_THE PROBLEM_
For this task, copy the data that follows exactly, keeping every character.

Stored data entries

-- ==== Sys2Proof/Laws/OpFrames.lean ====
section
/-!
SUPPORT. The frame of every shared operation of the Supervisor, the NV Controller, the sessions, Stage B and the end of INIT:
what each can change, stated once.
-/

namespace Sys2Proof.Machine

set_option Elab.async false

/-! ### The journal, sessions and the NV Controller -/

theorem only_writeRec (b : RecBody) (s : State) : onlyParts [.jrn] s (writeRec b s) := only_setJrn _ _

theorem only_cancelUnlock (s : State) : onlyParts [.prof] s (cancelUnlock s) := by
  unfold cancelUnlock
  split
  · exact only_setProf _ _
  · exact .refl _ _

theorem only_changeState (x : SupState) (s : State) : onlyParts [.sup, .jrn, .prof] s (changeState x s) :=
  (((only_setSup _ _).mono).trans ((only_writeRec _ _).mono)).trans ((only_cancelUnlock _).mono)

theorem only_drawBit (s : State) : onlyParts [.free] s (drawBit s).2 := only_setFree _ _

theorem only_drawNat (s : State) : onlyParts [.free] s (drawNat s).2 := only_setFree _ _

theorem only_nvStart (op : NvOp) (s : State) : onlyParts [.prof] s (nvStart op s) := by
  cases op
  case commit => exact only_setProf _ _
  all_goals exact .refl _ _

theorem only_nvBegin (s : State) : onlyParts [.nv, .prof] s (nvBegin s) := by
  unfold nvBegin
  split
  · exact ((only_setNv _ _).mono).trans ((only_nvStart _ _).mono)
  · exact .refl _ _

theorem only_nvRequest (op : NvOp) (s : State) : onlyParts [.nv, .prof] s (nvRequest op s) :=
  ((only_setNv _ _).mono).trans (only_nvBegin _)

theorem only_nvFinish (s : State) : onlyParts [.nv, .prof] s (nvFinish s) :=
  ((only_setNv _ _).mono).trans (only_nvBegin _)

theorem only_cutCommit (b : BankId) (s : State) : onlyParts [.prof, .free] s (cutCommit b s) :=
  ((only_drawBit s).mono).trans ((only_setProf _ _).mono)

theorem only_nvDropCommit (s : State) : onlyParts [.nv, .prof, .free] s (nvDropCommit s) := by
  unfold nvDropCommit
  simp only []
  split
  · exact (((only_setNv _ _).mono).trans ((only_cutCommit _ _).mono)).trans ((only_nvFinish _).mono)
  · exact (only_setNv _ _).mono

theorem only_abandonCommit (s : State) : onlyParts [.nv, .prof, .free] s (abandonCommit s) := by
  unfold abandonCommit
  split
  · exact ((only_setProf _ _).mono).trans (only_nvDropCommit _)
  · exact .refl _ _

theorem only_closeSession (s : State) : onlyParts [.prof] s (closeSession s) := only_setProf _ _

theorem only_endWith (b : RecBody) (s : State) :
    onlyParts [.jrn, .nv, .prof, .free] s (abandonCommit (writeRec b (closeSession s))) :=
  (((only_closeSession s).mono).trans ((only_writeRec _ _).mono)).trans ((only_abandonCommit _).mono)

theorem only_abortSession (s : State) : onlyParts [.jrn, .nv, .prof, .free] s (abortSession s) :=
  .ite _ (only_endWith _ s) (.refl _ _)

theorem only_timeoutSession (s : State) : onlyParts [.jrn, .nv, .prof, .free] s (timeoutSession s) := only_endWith _ s

theorem only_nvInterrupt (s : State) : onlyParts [.arch, .prof, .free] s (nvInterrupt s) := by
  unfold nvInterrupt
  split
  · exact .refl _ _
  · exact .refl _ _
  · exact ((only_drawNat s).mono).trans ((only_setArch _ _).mono)
  · exact .foldl (fun s i => ((only_drawNat s).mono).trans ((only_setArch _ _).mono)) _ _
  · exact (only_cutCommit _ _).mono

_ANSWER TO THIS PROBLEM_
-- ==== Sys2Proof/Laws/OpFrames.lean ====
section
/-!
SUPPORT. The frame of every shared operation of the Supervisor, the NV Controller, the sessions, Stage B and the end of INIT:
what each can change, stated once.
-/

namespace Sys2Proof.Machine

set_option Elab.async false

/-! ### The journal, sessions and the NV Controller -/

theorem only_writeRec (b : RecBody) (s : State) : onlyParts [.jrn] s (writeRec b s) := only_setJrn _ _

theorem only_cancelUnlock (s : State) : onlyParts [.prof] s (cancelUnlock s) := by
  unfold cancelUnlock
  split
  · exact only_setProf _ _
  · exact .refl _ _

theorem only_changeState (x : SupState) (s : State) : onlyParts [.sup, .jrn, .prof] s (changeState x s) :=
  (((only_setSup _ _).mono).trans ((only_writeRec _ _).mono)).trans ((only_cancelUnlock _).mono)

theorem only_drawBit (s : State) : onlyParts [.free] s (drawBit s).2 := only_setFree _ _

theorem only_drawNat (s : State) : onlyParts [.free] s (drawNat s).2 := only_setFree _ _

theorem only_nvStart (op : NvOp) (s : State) : onlyParts [.prof] s (nvStart op s) := by
  cases op
  case commit => exact only_setProf _ _
  all_goals exact .refl _ _

theorem only_nvBegin (s : State) : onlyParts [.nv, .prof] s (nvBegin s) := by
  unfold nvBegin
  split
  · exact ((only_setNv _ _).mono).trans ((only_nvStart _ _).mono)
  · exact .refl _ _

theorem only_nvRequest (op : NvOp) (s : State) : onlyParts [.nv, .prof] s (nvRequest op s) :=
  ((only_setNv _ _).mono).trans (only_nvBegin _)

theorem only_nvFinish (s : State) : onlyParts [.nv, .prof] s (nvFinish s) :=
  ((only_setNv _ _).mono).trans (only_nvBegin _)

theorem only_cutCommit (b : BankId) (s : State) : onlyParts [.prof, .free] s (cutCommit b s) :=
  ((only_drawBit s).mono).trans ((only_setProf _ _).mono)

theorem only_nvDropCommit (s : State) : onlyParts [.nv, .prof, .free] s (nvDropCommit s) := by
  unfold nvDropCommit
  simp only []
  split
  · exact (((only_setNv _ _).mono).trans ((only_cutCommit _ _).mono)).trans ((only_nvFinish _).mono)
  · exact (only_setNv _ _).mono

theorem only_abandonCommit (s : State) : onlyParts [.nv, .prof, .free] s (abandonCommit s) := by
  unfold abandonCommit
  split
  · exact ((only_setProf _ _).mono).trans (only_nvDropCommit _)
  · exact .refl _ _

theorem only_closeSession (s : State) : onlyParts [.prof] s (closeSession s) := only_setProf _ _

theorem only_endWith (b : RecBody) (s : State) :
    onlyParts [.jrn, .nv, .prof, .free] s (abandonCommit (writeRec b (closeSession s))) :=
  (((only_closeSession s).mono).trans ((only_writeRec _ _).mono)).trans ((only_abandonCommit _).mono)

theorem only_abortSession (s : State) : onlyParts [.jrn, .nv, .prof, .free] s (abortSession s) :=
  .ite _ (only_endWith _ s) (.refl _ _)

theorem only_timeoutSession (s : State) : onlyParts [.jrn, .nv, .prof, .free] s (timeoutSession s) := only_endWith _ s

theorem only_nvInterrupt (s : State) : onlyParts [.arch, .prof, .free] s (nvInterrupt s) := by
  unfold nvInterrupt
  split
  · exact .refl _ _
  · exact .refl _ _
  · exact ((only_drawNat s).mono).trans ((only_setArch _ _).mono)
  · exact .foldl (fun s i => ((only_drawNat s).mono).trans ((only_setArch _ _).mono)) _ _
  · exact (only_cutCommit _ _).mono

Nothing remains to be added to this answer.